**** Records to use ****

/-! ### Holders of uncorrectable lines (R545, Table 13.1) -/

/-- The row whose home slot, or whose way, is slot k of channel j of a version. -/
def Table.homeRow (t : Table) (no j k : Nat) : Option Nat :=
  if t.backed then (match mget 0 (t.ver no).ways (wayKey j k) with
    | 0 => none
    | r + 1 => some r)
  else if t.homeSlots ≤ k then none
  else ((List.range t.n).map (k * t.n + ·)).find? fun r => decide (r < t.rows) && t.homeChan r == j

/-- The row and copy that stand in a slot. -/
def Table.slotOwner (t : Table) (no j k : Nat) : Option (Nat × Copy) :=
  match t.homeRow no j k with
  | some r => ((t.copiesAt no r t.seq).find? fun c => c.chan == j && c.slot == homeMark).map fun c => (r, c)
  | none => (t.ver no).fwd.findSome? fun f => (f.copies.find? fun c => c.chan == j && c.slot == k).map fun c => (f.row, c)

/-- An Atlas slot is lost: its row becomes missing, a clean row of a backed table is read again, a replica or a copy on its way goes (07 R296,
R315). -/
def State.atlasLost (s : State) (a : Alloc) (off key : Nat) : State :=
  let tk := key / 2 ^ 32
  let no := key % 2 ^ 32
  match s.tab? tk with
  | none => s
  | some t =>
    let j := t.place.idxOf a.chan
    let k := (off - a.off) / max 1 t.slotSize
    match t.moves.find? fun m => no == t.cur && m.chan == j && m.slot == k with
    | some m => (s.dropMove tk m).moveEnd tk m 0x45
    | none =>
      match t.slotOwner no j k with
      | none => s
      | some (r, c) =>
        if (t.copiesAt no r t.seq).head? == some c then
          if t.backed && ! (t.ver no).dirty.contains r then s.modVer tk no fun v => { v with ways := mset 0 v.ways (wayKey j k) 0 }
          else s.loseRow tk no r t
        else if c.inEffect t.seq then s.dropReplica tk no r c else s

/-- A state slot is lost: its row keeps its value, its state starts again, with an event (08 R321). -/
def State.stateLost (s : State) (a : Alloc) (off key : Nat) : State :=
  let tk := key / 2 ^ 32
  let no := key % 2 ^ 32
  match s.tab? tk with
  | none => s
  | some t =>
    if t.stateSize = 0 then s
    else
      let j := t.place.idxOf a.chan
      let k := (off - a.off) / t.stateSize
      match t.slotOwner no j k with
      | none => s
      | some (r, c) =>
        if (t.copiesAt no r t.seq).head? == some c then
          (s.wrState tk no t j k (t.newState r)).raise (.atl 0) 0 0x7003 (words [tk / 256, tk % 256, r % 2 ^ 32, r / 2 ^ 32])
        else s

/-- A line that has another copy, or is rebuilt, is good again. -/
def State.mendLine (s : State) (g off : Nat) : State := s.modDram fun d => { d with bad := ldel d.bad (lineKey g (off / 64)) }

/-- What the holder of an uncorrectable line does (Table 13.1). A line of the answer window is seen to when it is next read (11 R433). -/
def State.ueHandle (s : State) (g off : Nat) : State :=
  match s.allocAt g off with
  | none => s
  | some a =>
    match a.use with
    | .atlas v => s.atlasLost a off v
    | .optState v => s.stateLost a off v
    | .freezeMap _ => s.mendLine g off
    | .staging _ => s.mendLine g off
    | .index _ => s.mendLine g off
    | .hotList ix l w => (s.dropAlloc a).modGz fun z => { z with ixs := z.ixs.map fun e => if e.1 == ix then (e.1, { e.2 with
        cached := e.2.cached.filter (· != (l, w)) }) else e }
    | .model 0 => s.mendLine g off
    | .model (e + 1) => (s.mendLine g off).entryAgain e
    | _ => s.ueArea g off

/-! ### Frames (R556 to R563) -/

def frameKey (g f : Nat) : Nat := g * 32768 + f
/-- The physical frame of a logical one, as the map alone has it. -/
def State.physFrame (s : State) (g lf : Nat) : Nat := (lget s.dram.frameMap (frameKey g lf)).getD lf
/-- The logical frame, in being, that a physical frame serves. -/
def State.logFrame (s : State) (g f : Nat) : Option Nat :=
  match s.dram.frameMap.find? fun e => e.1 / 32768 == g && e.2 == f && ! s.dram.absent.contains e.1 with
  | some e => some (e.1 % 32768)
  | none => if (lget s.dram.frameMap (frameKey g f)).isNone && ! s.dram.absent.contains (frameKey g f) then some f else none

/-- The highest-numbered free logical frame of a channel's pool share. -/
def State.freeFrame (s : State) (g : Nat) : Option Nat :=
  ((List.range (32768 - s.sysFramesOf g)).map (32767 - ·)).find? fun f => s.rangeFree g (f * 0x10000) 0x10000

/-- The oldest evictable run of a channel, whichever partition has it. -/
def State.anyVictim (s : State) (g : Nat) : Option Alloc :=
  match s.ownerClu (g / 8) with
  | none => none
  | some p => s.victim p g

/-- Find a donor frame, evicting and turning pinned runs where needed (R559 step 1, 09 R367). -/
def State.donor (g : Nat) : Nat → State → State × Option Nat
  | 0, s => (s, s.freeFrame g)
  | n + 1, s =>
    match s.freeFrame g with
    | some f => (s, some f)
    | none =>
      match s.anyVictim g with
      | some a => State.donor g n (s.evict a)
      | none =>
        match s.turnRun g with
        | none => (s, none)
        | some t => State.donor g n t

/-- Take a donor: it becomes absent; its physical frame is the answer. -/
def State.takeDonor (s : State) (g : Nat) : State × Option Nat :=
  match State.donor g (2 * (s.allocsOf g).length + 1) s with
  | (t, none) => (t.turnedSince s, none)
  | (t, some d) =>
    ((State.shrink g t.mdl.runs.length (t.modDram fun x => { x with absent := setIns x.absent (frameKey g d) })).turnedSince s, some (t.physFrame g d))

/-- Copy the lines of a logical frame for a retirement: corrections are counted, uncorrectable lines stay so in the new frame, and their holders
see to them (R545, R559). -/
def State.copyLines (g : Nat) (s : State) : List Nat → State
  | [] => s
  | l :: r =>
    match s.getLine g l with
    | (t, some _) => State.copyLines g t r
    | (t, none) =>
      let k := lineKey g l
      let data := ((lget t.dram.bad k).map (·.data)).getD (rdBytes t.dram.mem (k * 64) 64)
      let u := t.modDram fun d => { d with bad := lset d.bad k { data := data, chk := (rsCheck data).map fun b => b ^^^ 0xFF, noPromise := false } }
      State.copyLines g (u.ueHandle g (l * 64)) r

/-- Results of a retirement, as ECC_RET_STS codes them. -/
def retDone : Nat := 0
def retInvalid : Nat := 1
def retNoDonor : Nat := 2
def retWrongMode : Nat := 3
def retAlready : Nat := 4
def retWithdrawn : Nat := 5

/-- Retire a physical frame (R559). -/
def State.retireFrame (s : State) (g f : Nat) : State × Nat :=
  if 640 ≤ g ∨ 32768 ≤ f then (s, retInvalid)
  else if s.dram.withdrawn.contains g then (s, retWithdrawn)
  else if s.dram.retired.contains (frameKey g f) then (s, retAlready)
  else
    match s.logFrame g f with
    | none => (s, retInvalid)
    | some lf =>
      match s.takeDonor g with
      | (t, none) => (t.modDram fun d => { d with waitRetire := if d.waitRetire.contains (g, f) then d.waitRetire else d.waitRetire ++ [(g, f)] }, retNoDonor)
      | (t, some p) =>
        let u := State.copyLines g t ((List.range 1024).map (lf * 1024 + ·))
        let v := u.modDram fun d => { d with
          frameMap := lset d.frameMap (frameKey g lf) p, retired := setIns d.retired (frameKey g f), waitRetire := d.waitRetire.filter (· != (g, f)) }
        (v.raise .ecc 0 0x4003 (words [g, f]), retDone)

****

Task: Go line by line through the entries above and tally those that hold the word "logFrame"; give the tally alone.

Answer to this task: 2